I hope somebody here will make time to look at the model and can help me. So here is the existing model (very easy at the moment with 5 nurses and one case):
.mod:
// indices
tuple nurses {
key int number_nurses ;
string roles ;
string specialty ;
string compentency ;
int shift_start ;
int shift_end ;
}
tuple shifts {
int shift_start ;
int shift_end ;
}
{shifts} shift = ... ;
{nurses} nurse = ... ;
int j = ... ;
range available_ORs = 1..j ;
{string} roles = ... ;
{string} specialty = ... ;
tuple cases {
key int number_cases ;
int start_time ;
int end_time ;
int duration ;
int demand_RN ;
int demand_ST ;
int available_ORs ;
string specialty_needed ;
string competency_needed ;
}
{cases} case = ... ;
//{string} shifts = ... ;
{string} competency = ... ;
int h = ... ;
range time_intervals = 1..h ;
// parameters
int P1 [nurse][shift] = ... ;
int P2 [nurse][roles][specialty][competency] = ... ;
int P3 [case][available_ORs] = ... ;
int P4 [time_intervals][case][specialty][competency] = ... ; // Auf Complexity innerhalb des Cases zugreifen
int P5 [time_intervals][case][roles] = ... ;
int P6 [case][time_intervals] = ... ;
int P7 [case] = ... ;
int P8 [time_intervals][shift] = ...;
int M = ... ;
// decision variables
dvar boolean y [nurse][case][roles][time_intervals] in 0..1 ; // 1: Nurse is assigened to case to perform role in time interval, 0: otherwise
dvar boolean x [nurse][case][roles] in 0..1 ;
dvar int de [time_intervals][case][roles] in 0..1 ;
dvar int dev [time_intervals][nurse] in 0..1 ;
dvar int dev2 [nurse][time_intervals] in 0..1 ;
dvar int xdev [nurse][available_ORs] in 0..1 ;
dvar int nc [nurse][case] in 0..1 ;
dvar int cd [nurse][case] in 0..1 ;
// deviation variable
dvar int DE ;
dvar int DS ;
dvar int DF ;
dvar int XDEV ;
dvar int NCT ;
dvar int CDT ;
// Objective function
minimize (DE+DF+DS+XDEV+NCT+CDT) ;
// Hard Constraints
subject to {
forall (i in nurse, h in time_intervals)
cons_01: // each nurse is assigned to at most one case in each time interval and performs a single role
sum (c in case,k in roles) y[i][c][k][h] <= 1 ;
forall (i in nurse, c in case, k in roles, h in time_intervals)

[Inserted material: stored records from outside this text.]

/-- Settles O44: hardware reset is the reset state with the host's lists kept, and the host's lists are no register and
no datapath element. -/
theorem hardwareResetValues : Obligations.HardwareResetValues := by
  intro s
  obtain ⟨hcfg, hts, hrate, htol, hthr, hmode, hacc⟩ := hardReset_registers s
  refine ⟨hardReset s, perform_hardReset s, hardReset_running s, hcfg, hts, hrate, htol, hthr, hmode, hacc, ?_⟩
  simp [Datapath.reset]

end Sys2Proof.Machine
end

section
/-! Decoding what the encoder writes (30_encoding.md R83 to R87). -/

namespace Sys2Proof.Machine

/-- Settles O24. -/
theorem decodeOfEncode : Obligations.DecodeOfEncode := fun _ _ _ hwf => decodePacket_encodePacket hwf

/-- Settles O26: each content is the encoding of a well-formed packet. -/
theorem writtenPacketsDecode : Obligations.WrittenPacketsDecode :=
  ⟨decodePacket_encodePacket (h := .broadcast) (i := .reset _) rfl,
    decodePacket_encodePacket (h := .mf7 3) (i := .speed128 _) rfl,
    decodePacket_encodePacket (h := .mf7 3) (i := .speedFwd 1 2 _) rfl,
    decodePacket_encodePacket (h := .mf14 0 1) (i := .fg1 1 5 _) rfl,
    decodePacket_encodePacket (h := .broadcast) (i := .modelTime 30 _) rfl,
    decodePacket_encodePacket (h := .mf7 3) (i := .pomBit 1 _) rfl,
    decodePacket_encodePacket (h := .mf7 3) (i := .xpomRead 1 _) rfl,
    decodePacket_encodePacket (h := .bare) (i := .smRegWrite 3 _) rfl,
    decodePacket_encodePacket (h := .bare) (i := .smDirectVerify 0 _) rfl,
    decodePacket_encodePacket (h := .bare) (i := .accBasic 1 7 1 0 0 _) rfl,
    decodePacket_encodePacket (h := .bare) (i := .accExt 1 7 0 _) rfl,
    decodePacket_encodePacket (h := .bare) (i := .sysCmd 0x12 _) rfl⟩

end Sys2Proof.Machine
end

section
/-! What the decoder reads, the encoder writes back: the converse of `decodePacket_encodePacket`, first for the grammar
after a header, then for every shape of a packet (30_encoding.md R83 to R88). -/

namespace Sys2Proof.Machine

/-! ### Bit fields put together again -/

/-- A word is its high bits before its low bits. -/
theorem highBits_append_lowBits {m n : Nat} {x : BitVec (m + n)} {hi : BitVec m} (h : x.extractLsb' n m = hi) :
    hi ++ x.extractLsb' 0 n = x := by
  rw [← h, BitVec.extractLsb'_append_extractLsb'_eq_extractLsb' (by omega)]
  exact BitVec.extractLsb'_eq_self

/-- The fields of an opcode `CCCxxxxx` (43_multifunction.md R220). -/
theorem opcode_fields (op : Byte) : op.extractLsb' 5 3 ++ op.extractLsb' 4 1 ++ op.extractLsb' 0 4 = op := by
  rw [BitVec.extractLsb'_append_extractLsb'_eq_extractLsb' (by decide)]
  exact highBits_append_lowBits (m := 4) (n := 4) rfl

/-- The fields of a byte whose high half is known, `HHHHCCVV` (44_cv_access.md R280, R299). -/
theorem halfByte_fields {b : Byte} {hi : BitVec 4} (h : b.extractLsb' 4 4 = hi) :
    hi ++ b.extractLsb' 2 2 ++ b.extractLsb' 0 2 = b := by
  rw [← h, BitVec.extractLsb'_append_extractLsb'_eq_extractLsb' (by decide)]
  exact highBits_append_lowBits (m := 6) (n := 2) rfl

/-- The same with its low half as `CRRR` (44_cv_access.md R303). -/
theorem halfByte_bitFields {b : Byte} {hi : BitVec 4} (h : b.extractLsb' 4 4 = hi) :
    hi ++ b.extractLsb' 3 1 ++ b.extractLsb' 0 3 = b := by
  rw [← h, BitVec.extractLsb'_append_extractLsb'_eq_extractLsb' (by decide)]
  exact highBits_append_lowBits (m := 5) (n := 3) rfl

/-- The fields of byte 1 of an accessory packet, `GaaaDPPR` (42_dispatch.md R193). -/
theorem accessoryByte_eq (b : Byte) :
    b.extractLsb' 7 1 ++ b.extractLsb' 4 3 ++ b.extractLsb' 3 1 ++ b.extractLsb' 1 2 ++ b.extractLsb' 0 1 = b := by
  rw [BitVec.extractLsb'_append_extractLsb'_eq_extractLsb' (by decide),
    BitVec.extractLsb'_append_extractLsb'_eq_extractLsb' (by decide),
    BitVec.extractLsb'_append_extractLsb'_eq_extractLsb' (by decide)]
  exact highBits_append_lowBits (m := 7) (n := 1) rfl

/-- The same of a basic POM, `GaaaCDDD` (42_dispatch.md R195). -/
theorem pomByte_eq (b : Byte) : b.extractLsb' 7 1 ++ b.extractLsb' 4 3 ++ b.extractLsb' 3 1 ++ b.extractLsb' 0 3 = b := by
  rw [BitVec.extractLsb'_append_extractLsb'_eq_extractLsb' (by decide),
    BitVec.extractLsb'_append_extractLsb'_eq_extractLsb' (by decide)]
  exact highBits_append_lowBits (m := 5) (n := 3) rfl

/-! ### The grammar after a header -/

/-- What the grammar answers on `bytes`: an instruction of one of the places `ps` whose encoding is those bytes and whose
operands its row admits, or a rejection that `rejects` allows. -/
inductive ReadsBack (bytes : List Byte) (ps : List Place) (rejects : Reject → Prop) : Body → Prop where
  | instr {i : Instr} : encode i = bytes → i.place ∈ ps → i.operandsOk = true → ReadsBack bytes ps rejects (.instr i)
  | reject {r : Reject} : rejects r → ReadsBack bytes ps rejects (.reject r)

theorem ReadsBack.mono {bytes : List Byte} {ps qs : List Place} {c d : Reject → Prop} {b : Body} (hp : ps ⊆ qs)
    (hc : ∀ r, c r → d r) (h : ReadsBack bytes ps c b) : ReadsBack bytes qs d b := by
  cases h with
  | instr hbytes hplace hok => exact .instr hbytes (hp hplace) hok
  | reject h => exact .reject (hc _ h)

theorem ReadsBack.ite {bytes : List Byte} {ps : List Place} {rejects : Reject → Prop} {c : Prop} [Decidable c]
    {a b : Body} (ha : c → ReadsBack bytes ps rejects a) (hb : ¬ c → ReadsBack bytes ps rejects b) :
    ReadsBack bytes ps rejects (if c then a else b) := by
  split
  next h => exact ha h
  next h => exact hb h

/-- Where an instruction after a multi-function address belongs. -/
def afterAddress : List Place := [.multiFunction, .cvAccess]

/-- The statement about reserved opcodes, as an arithmetic fact of the opcode. -/
theorem reservedForm_of_opcode {op : Byte} {n : Nat} (hop : op.toNat = n) (h : reservedOpcode n = true)
    (ops : List Byte) : reservedForm op ops = true := by
  rw [reservedForm, hop, h, Bool.true_or]

/-- The rejection of a reserved form: UNKNOWN from its opcode on (42_dispatch.md R184). -/
def RejectsReserved (pos : Nat) (other : Bool) (op : Byte) (ops : List Byte) (r : Reject) : Prop :=
  r = .unknown pos other ∧ reservedForm op ops = true

/-- The rejections after a multi-function header: a reserved form, or 0xC1 with nothing after it (43_multifunction.md
R241). -/
def RejectsMf (pos : Nat) (other : Bool) (op : Byte) (ops : List Byte) (r : Reject) : Prop :=
  RejectsReserved pos other op ops r ∨ (r = .missing (pos + 1) ∧ op = 0xC1#8 ∧ ops = [])

theorem reservedOpcode_iff (n : Nat) :
    reservedOpcode n = true ↔
      ((((((n = 0x04 ∨ n = 0x05 ∨ n = 0x08 ∨ n = 0x09 ∨ n = 0x0C ∨ n = 0x0D ∨ n = 0x10 ∨ n = 0x11) ∨
      0x14 ≤ n ∧ n ≤ 0x3C) ∨ 0xC2 ≤ n ∧ n ≤ 0xD7) ∨ 0xE0 ≤ n ∧ n ≤ 0xE3) ∨ n = 0xF0 ∨ n = 0xF1) ∨
      0xF6 ≤ n ∧ n ≤ 0xF8) ∨ 0xFA ≤ n := by
  simp only [reservedOpcode, Bool.or_eq_true, decide_eq_true_eq, List.mem_cons, List.not_mem_nil, or_false]

section
variable (pos : Nat) (other : Bool) (op : Byte) (ops : List Byte)

theorem decodeControl_readsBack (hclass : op.toNat / 32 = 0) :
    ReadsBack (op :: ops) afterAddress (RejectsReserved pos other op ops) (decodeControl pos other op ops) := by
  have hflag {k : BitVec 7} (hk : op.extractLsb' 1 7 = k) : (k ++ op.extractLsb' 0 1) :: ops = op :: ops :=
    congrArg (· :: ops) (highBits_append_lowBits (m := 7) (n := 1) hk)
  unfold decodeControl
  refine .ite (fun h0 => .instr (by rw [h0]; rfl) (.head _) rfl) fun h0 => ?_
  refine .ite (fun h1 => .instr (by rw [h1]; rfl) (.head _) rfl) fun h1 => ?_
  refine .ite (fun h12 => .instr (by rw [h12]; rfl) (.head _) rfl) fun h12 => ?_
  refine .ite (fun h13 => .instr (by rw [h13]; rfl) (.head _) rfl) fun h13 => ?_
  refine .ite (fun hfactory => .instr (hflag hfactory) (.head _) rfl) fun hfactory => ?_
  refine .ite (fun hflags => .instr (hflag hflags) (.head _) rfl) fun hflags => ?_
  refine .ite (fun hadv => .instr (hflag hadv) (.head _) rfl) fun hadv => ?_
  refine .ite (fun hack => .instr (hflag hack) (.head _) rfl) fun hack => ?_
  simp only [← BitVec.toNat_inj, toNat_highBits op (show 8 ≤ 1 + 7 by decide), BitVec.reduceToNat]
    at h0 h1 h12 h13 hfactory hflags hadv hack
  exact .reject ⟨rfl, reservedForm_of_opcode rfl ((reservedOpcode_iff _).2 (by omega)) ops⟩

theorem decodeAdvanced_readsBack (hclass : op.toNat / 32 = 1) :
    ReadsBack (op :: ops) afterAddress (RejectsReserved pos other op ops) (decodeAdvanced pos other op ops) := by
  unfold decodeAdvanced
  refine .ite (fun h3F => .instr (by rw [h3F]; rfl) (.head _) rfl) fun h3F => ?_
  refine .ite (fun h3E => .instr (by rw [h3E]; rfl) (.head _) rfl) fun h3E => ?_
  refine .ite (fun h3D => .instr (by rw [h3D]; rfl) (.head _) rfl) fun h3D => ?_
  simp only [← BitVec.toNat_inj, BitVec.reduceToNat] at h3F h3E h3D
  exact .reject ⟨rfl, reservedForm_of_opcode rfl ((reservedOpcode_iff _).2 (by omega)) ops⟩

theorem decodeTime_readsBack :
    ReadsBack (0xC1#8 :: ops) afterAddress (RejectsMf pos other 0xC1#8 ops) (decodeTime pos other ops) := by
  cases ops with
  | nil => exact .reject (.inr ⟨rfl, rfl, rfl⟩)
  | cons t rest =>
    have hform {k : BitVec 2} (hk : t.extractLsb' 6 2 = k) :
        0xC1#8 :: (k ++ t.extractLsb' 0 6) :: rest = 0xC1#8 :: t :: rest :=
      congrArg (0xC1#8 :: · :: rest) (highBits_append_lowBits (m := 2) (n := 6) hk)
    unfold decodeTime
    dsimp only
    refine .ite (fun h0 => .instr (hform h0) (.head _) rfl) fun h0 => ?_
    refine .ite (fun h1 => .instr (hform h1) (.head _) rfl) fun h1 => ?_
    refine .ite (fun h2 => .instr (hform h2) (.head _) rfl) fun h2 => ?_
    simp only [← BitVec.toNat_inj, toNat_highBits t (show 8 ≤ 6 + 2 by decide), BitVec.reduceToNat] at h0 h1 h2
    have ht : 192 ≤ t.toNat := by omega
    exact .reject (.inl ⟨rfl, decide_eq_true ht⟩)

theorem decodeFeature_readsBack (hclass : op.toNat / 32 = 6) :
    ReadsBack (op :: ops) afterAddress (RejectsMf pos other op ops) (decodeFeature pos other op ops) := by
  have htime (hC1 : op = 0xC1#8) :
      ReadsBack (op :: ops) afterAddress (RejectsMf pos other op ops) (decodeTime pos other ops) := by
    subst hC1
    exact decodeTime_readsBack pos other ops
  unfold decodeFeature
  refine .ite (fun hC0 => .instr (by rw [hC0]; rfl) (.head _) rfl) fun hC0 => ?_
  refine .ite htime fun hC1 => ?_
  refine .ite (fun hD8 => .instr (by rw [hD8]; rfl) (.head _) rfl) fun hD8 => ?_
  refine .ite (fun hD9 => .instr (by rw [hD9]; rfl) (.head _) rfl) fun hD9 => ?_
  refine .ite (fun hDA => .instr (by rw [hDA]; rfl) (.head _) rfl) fun hDA => ?_
  refine .ite (fun hDB => .instr (by rw [hDB]; rfl) (.head _) rfl) fun hDB => ?_
  refine .ite (fun hDC => .instr (by rw [hDC]; rfl) (.head _) rfl) fun hDC => ?_
  refine .ite (fun hDD => .instr (by rw [hDD]; rfl) (.head _) rfl) fun hDD => ?_
  refine .ite (fun hDE => .instr (by rw [hDE]; rfl) (.head _) rfl) fun hDE => ?_
  refine .ite (fun hDF => .instr (by rw [hDF]; rfl) (.head _) rfl) fun hDF => ?_
  simp only [← BitVec.toNat_inj, BitVec.reduceToNat] at hC0 hC1 hD8 hD9 hDA hDB hDC hDD hDE hDF
  exact .reject (.inl ⟨rfl, reservedForm_of_opcode rfl ((reservedOpcode_iff _).2 (by omega)) ops⟩)

theorem decodeCvAccess_readsBack (hop : cvShaped op = true) :
    ReadsBack (op :: ops) [.cvAccess] (RejectsReserved pos other op ops) (decodeCvAccess pos other op ops) := by
  have hbytes {cc : BitVec 2} {high : BitVec 6} (hcc : op.extractLsb' 2 2 = cc) (hhigh : 0b1110#4 ++ cc = high) :
      (high ++ op.extractLsb' 0 2) :: ops = op :: ops := by
    rw [← hhigh, ← hcc, halfByte_fields (beq_iff_eq.1 hop)]
  have hshort (h3 : ¬ 3 ≤ ops.length) : decide (ops.length ≤ 2) = true := decide_eq_true (by omega)
  unfold decodeCvAccess
  dsimp only
  refine .ite (fun hverify => .ite (fun h3 => .instr (hbytes hverify rfl) (.head _) (decide_eq_true h3))
    fun h3 => .instr (hbytes hverify rfl) (.head _) (hshort h3)) fun hverify => ?_
  refine .ite (fun hbit => .ite (fun h3 => .instr (hbytes hbit rfl) (.head _) (decide_eq_true h3))
    fun h3 => .instr (hbytes hbit rfl) (.head _) (hshort h3)) fun hbit => ?_
  refine .ite (fun hwrite => .ite (fun h3 => .instr (hbytes hwrite rfl) (.head _) (decide_eq_true h3))
    fun h3 => .instr (hbytes hwrite rfl) (.head _) (hshort h3)) fun hwrite => ?_
  have hclass := (cvShaped_iff op).1 hop
  simp only [← BitVec.toNat_inj, BitVec.extractLsb'_toNat, Nat.shiftRight_eq_div_pow, BitVec.reduceToNat]
    at hverify hbit hwrite
  exact .reject ⟨rfl, reservedForm_of_opcode rfl ((reservedOpcode_iff _).2 (by omega)) ops⟩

cons_02: // in each shift, cases will be assigned to the nurses who are working during their regular or authorized overtime hours
y[i][c][k][h] <= sum (s in shift) ((P1[i][s])*P8[h][s]) ;
forall (i in nurse)
cons_03: //total working hours for a nurse each day must be less than his or her total regular and overtime working hours
sum (c in case, k in roles, h in time_intervals) y[i][c][k][h] <= sum (s in shift, h in time_intervals) ((P1[i][s])*P8[h][s]) ;
forall (i in nurse, c in case, k in roles, h in time_intervals)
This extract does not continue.